Solicitor-General resigns – with a parting broadside at Brandis

Solicitor-General Justin Gleeson has resigned. Lukas Coch/AAP

Solicitor-General Justin Gleeson has quit, declaring his relationship with Attorney-General George Brandis is “irretrievably broken” and taking a major swipe at his government critics.

Gleeson’s resignation follows their bitter row over Brandis’s order that all requests for the Solicitor-General’s advice must come through his office.

In a toughly-worded letter to Brandis, Gleeson says his decision does not represent “a withdrawal of any position I have taken in relation to matters of controversy between us”, including before the Senate inquiry into the affair.

Gleeson maintains that the Brandis direction, tabled in parliament on May 4, on the new arrangements for requests for advice contravenes the law and was made without the required consultation with him. Brandis claims he was bringing practice into accord with the law and there was consultation.
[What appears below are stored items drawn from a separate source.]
-- ==== Sys2Proof/Machine/CrossLane.lean ====
section
/-! DEFINITION. Cross-lane words and their gatherings (06, R126 to R131), words that reach into another lane (R132 to R135, R344) and the
random words (R141). -/
namespace Sys2Proof.Machine

/-! ### Gatherings -/

/-- A predicate written if the field names one: 31 names none (R126). -/
def Lane.setValid (n : Lane) (pg : BitVec 5) (v : Bool) : Lane := if pg.toNat < 24 then n.setPred pg.toNat v else n

/-- A cross-lane result written to the destination, which is never lr: a result whose destination names lr is written nowhere (R17, R126). -/
def Lane.crossDest (n : Lane) (d : Nat) (v : Word) : Lane := if d < 72 then n.setReg d v else n

/-- The gathering open at the issuing word (R127). -/
def Group.gatheringHere (g : Group) : Option Gathering :=
  g.gatherings.find? (fun w => w.hdr == g.run.hdr && w.word == g.run.idx)

/-- The member lanes still awaited (R127). -/
def Group.pend (g : Group) (members arrived : LaneSet) : LaneSet := members &&& g.countSet &&& ~~~arrived

/-- The ordered pairs of distinct destination and source passes that carry an element (R131). -/
def State.crossings (s : State) (g : Group) (pairs : List (Nat × Nat)) : Nat :=
  ((pairs.map (fun p => (s.passOf g p.1, s.passOf g p.2))).filter (fun p => p.1 != p.2)).dedup.length

/-- PASSCNT of the issuing group's run. -/
def State.passCnt (s : State) (g : Group) : Nat := passCount (s.sliceOf g).laneMap g.run.passDiv

/-- A cross-lane word (R127): the lanes of the active set that are members arrive; when no member is awaited the word executes for all that
have arrived, else they park and the rest of the clause belongs to the others. `body` gives the group after execution for the
members and the arrived lanes, and the cost of it. Sources are judged for the lanes that issue the word: a ready gathering whose lanes read lr
raises cause 0x12, its valid bits being those of its own run (DESIGN CHOICE, log entry 66). -/
def State.gatherWord (s : State) (srcs : List (Nat × Bool)) (dsts : List Nat) (c : BitVec 7) (pg : BitVec 5)
    (body : Group → LaneSet → LaneSet → Group × Nat) : Host.Outcome State Fault Refusal :=
  let g := s.me
  let r := g.run
  let held := g.gatheringHere
  let mask := if held.isSome then [] else [(c.toNat, false), (c.toNat + 1, false)]
  .next (s.gated (g.gate (srcs ++ mask) dsts) (
    let members : LaneSet := match held with | some w => w.members | none => g.sPair (c.toNat - 80)
    let arrived : LaneSet := (match held with | some w => w.arrived | none => 0) ||| (r.act &&& members)
    let rest := r.act &&& ~~~members
    let others := g.gatherings.filter (fun w => !(w.hdr == r.hdr && w.word == r.idx))
    let g1 := g.mapLanes rest (fun _ n => n.setValid pg false)
    if g.pend members arrived = 0 then
      let g2 := { g1.wake arrived with gatherings := others, run := { r with act := arrived ||| rest } }
      let done := body g2 members arrived
      let shown := (body (g2.mapLanes arrived (fun _ n => n.probe)) members arrived).1
      let wrote (l : Nat) : Writes :=
        if inSet arrived l then (shown.lane l).written dsts (decide (pg.toNat < 24)) else { preds := inSet rest l && decide (pg.toNat < 24) }
      ((s.commit s.cur done.1 wrote).kick g.team).advance 2 done.2
    else
      let g2 := g1.mapLanes (r.act &&& members)
        (fun _ n => { n with cond := .parked .convergence, place := .gathering r.hdr.toNat r.idx })
      let g3 := { g2 with
        gatherings := others ++ [⟨r.hdr, r.idx, members, arrived⟩]
        run := { r with act := rest, quit := decide (rest = 0) } }
      (s.commit s.cur g3 (Writes.on { preds := decide (pg.toNat < 24) } rest)).advance 2 (s.pa g)))

/-- What a reader gets of a source lane (R129): the value and valid, or nothing. lr as the source of a lane that arrived in an earlier run is read as
it stands, though its valid bit is clear: the spec does not say what such a word does (DESIGN CHOICE, log entry 66). -/
def Group.fetchLane (g : Group) (c : Col) (members arrived : LaneSet) (a : Nat) (src : Option Nat) : Option Word × Bool :=
  match src with
  | none => (none, false)
  | some m => if inSet arrived m then (some (g.src c m a), true) else if inSet members m then (some 0, false) else (none, false)

/-- A word that moves one value to each arrived lane from the lane `from_` names (R129, R130). -/
def State.routeWord (s : State) (d a : BitVec 7) (pg : BitVec 5) (from_ : Group → Nat → Option Nat)
    (g : Group) (members arrived : LaneSet) : Group × Nat :=
  (g.mapLanes arrived (fun l n =>
      let r := g.fetchLane .int members arrived a.toNat (from_ g l)
      (match r.1 with | some v => n.crossDest d.toNat v | none => n).setValid pg r.2),
    s.passCnt g + s.crossings g ((lanesIn arrived).filterMap (fun l =>
      match from_ g l with
      | some m => if inSet arrived m then some (l, m) else none
      | none => none)))

/-- VPERM (R130): each lane reads the lane its B names. -/
def execVperm (d a b c : BitVec 7) (ea eb : Bool) (pg : BitVec 5) (s : State) : Host.Outcome State Fault Refusal :=
  s.gatherWord [(a.toNat, ea), (b.toNat, eb)] (destRegs d) c pg
    (s.routeWord d a pg (fun g l => some ((g.src .int l b.toNat).toNat % 64)))

/-- The lane a VSHUF offset reaches (R130): GRPWIDTH is 64 here, so the factor is 1. -/
def shufLane (off : BitVec 8) (l : Nat) : Option Nat :=
  let m : Int := (l : Int) + off.toInt
  if 0 ≤ m ∧ m < 64 then some m.toNat else none

/-- VSHUF (R130). -/
def execVshuf (d a c : BitVec 7) (ea : Bool) (pg : BitVec 5) (off : BitVec 8) (s : State) : Host.Outcome State Fault Refusal :=
  s.gatherWord [(a.toNat, ea)] (destRegs d) c pg (s.routeWord d a pg (fun _ l => shufLane off l))

/-- VBCAST (R130). -/
def execVbcast (d a c : BitVec 7) (ea : Bool) (pg : BitVec 5) (lane : BitVec 8) (s : State) : Host.Outcome State Fault Refusal :=
  s.gatherWord [(a.toNat, ea)] (destRegs d) c pg (s.routeWord d a pg (fun _ _ => some (lane.toNat % 64)))

/-- The operation of a reduction (R130). -/
def redOp (op : Nat) (mode : RMode) (x y : Word) : Word × FpFlags :=
  match op with
  | 0 => (x + y, 0)
  | 1 => (minS x y, 0)
  | 2 => (maxS x y, 0)
  | 3 => (minU x y, 0)
  | 4 => (maxU x y, 0)
  | 5 => (x &&& y, 0)
  | 6 => (x ||| y, 0)
  | 7 => (x ^^^ y, 0)
  | 8 => (f32.finish mode 0 ((asF32 x).add mode (asF32 y))).word
  | 9 => fpPick false x y
  | _ => fpPick true x y

/-- The identity of a reduction (R130). -/
def redIdentity (op : Nat) : Word :=
  match op with
  | 1 => 0x7FFFFFFF
  | 2 => 0x80000000
  | 3 => 0xFFFFFFFF
  | 5 => 0xFFFFFFFF
  | 8 => 0x80000000
  | 9 => 0x7F800000
  | 10 => 0xFF800000
  | _ => 0

/-- The column of a reduction's operand (R42). -/
def redCol (op : Nat) : Col := if 8 ≤ op then .f32 else .int

/-- One step at distance d of the butterfly or the prefix over all lanes: values with the flags gathered so far (R130). -/
def redStep (scan : Bool) (op : Nat) (mode : RMode) (x : List (Word × FpFlags)) (d : Nat) : List (Word × FpFlags) :=
  let at_ (l : Nat) : Word × FpFlags := x.getD l (0, 0)
  (List.range 64).map (fun l =>
    let me := at_ l
    if scan then
      (if l < d then me else let r := redOp op mode (at_ (l - d)).1 me.1; (r.1, me.2 ||| r.2))
    else let r := redOp op mode me.1 (at_ (l ^^^ d)).1; (r.1, me.2 ||| r.2))

/-- The six distances (R130). -/
def redDistances : List Nat := [1, 2, 4, 8, 16, 32]

/-- The values of a reduction in every position, with the flags of the steps of that position (R130). -/
def Group.reduce (g : Group) (scan : Bool) (op : Nat) (mode : RMode) (a : Nat) (members arrived : LaneSet) : List (Word × FpFlags) :=
  let x := (List.range 64).map (fun l =>
    ((if inSet arrived l then g.src (redCol op) l a else if inSet members l then 0 else redIdentity op), (0 : FpFlags)))
  redDistances.foldl (redStep scan op mode) x

/-- The cost of a reduction: P + X over its six steps (R131). -/
def State.redCost (s : State) (g : Group) (scan : Bool) (arrived : LaneSet) : Nat :=
  (redDistances.map (fun d => s.passCnt g + s.crossings g ((lanesIn arrived).filterMap (fun l =>
    let m := if scan then l - d else l ^^^ d
    if (!scan || decide (d ≤ l)) && inSet arrived m then some (l, m) else none)))).sum

/-- VLOGRED (R130). -/
def execVlogred (d a c : BitVec 7) (ea : Bool) (pg : BitVec 5) (rm : BitVec 3) (op : BitVec 4) (s : State) :
    Host.Outcome State Fault Refusal :=
  s.gatherWord [(a.toNat, ea)] (destRegs d) c pg (fun g members arrived =>
    let x := g.reduce false op.toNat (RMode.ofCode rm.toNat) a.toNat members arrived
    let valid := decide (members &&& ~~~arrived = 0)
    (g.mapLanes arrived (fun l n =>
        let v := x.getD l (0, 0)
        ((n.crossDest d.toNat v.1).setValid pg valid).orFlags v.2),
      s.redCost g false arrived))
Gleeson writes that his decision to resign was made with regret “but the best interests of the Commonwealth can be served only when its first and second law officers enjoy each other’s complete trust and confidence within a mutually respectful relationship.

"When such a relationship is irretrievably broken, as is the case here, and each law officer holds a term of office established by the constitution or statute which will not expire in the near future, there must be some resolution to the impasse.

"Noting that you hold office through the will of the people and are responsible to parliament, whereas my commission rests on a decision of the governor-general on advice under a statute, I have determined that I will take the necessary steps to resolve the impasse.”

He stressed his motivation was “solely to further the best interests of the Commonwealth by enabling the restoration of a functional working relationship between the first and second law officers”.

He trusted his decision would “better enable the parliament to make an objective consideration of the issues I have raised undistracted by personalities”. The Senate inquiry reports early next month.

“For the avoidance of any doubt, I also make perfectly plain that I reject absolutely each and every attack and insinuation that has been made in recent times upon me personally, or upon my office, by government members of parliament, including you, in Senate committee processes.

"Equally, my decision is unrelated to any finding the Senate committee may make in favour of or adverse to any person.”

When Gleeson appeared before the inquiry, he received a hard time from government senators, in particular Queensland Liberal Ian Macdonald, who seemed openly contemptuous during his questioning.

Brandis said that “in the circumstances” Gleeson’s resigning “is the proper course of action for him to have taken”. He said he would immediately to take steps to identify a replacement to recommend to cabinet. Sources said Gleeson’s letter had come as a surprise.

Shadow Attorney-General Mark Dreyfus said Gleeson’s resignation flowed directly from Brandis’s “disgraceful treatment” of him and his office.

“It is not Mr Gleeson who should have resigned today - it is senator Brandis,” Dreyfus said.

The direction had “limited Mr Gleeson’s ability to do his job”, and then Brandis had “lied to parliament in an attempt to cover up his power-grab”, Dreyfus said. “He has pushed Mr Gleeson out of office to save his own skin.”

“The Commonwealth has lost from its service a great legal mind and one of the most experienced constitutional lawyers in this country as its most senior legal adviser.”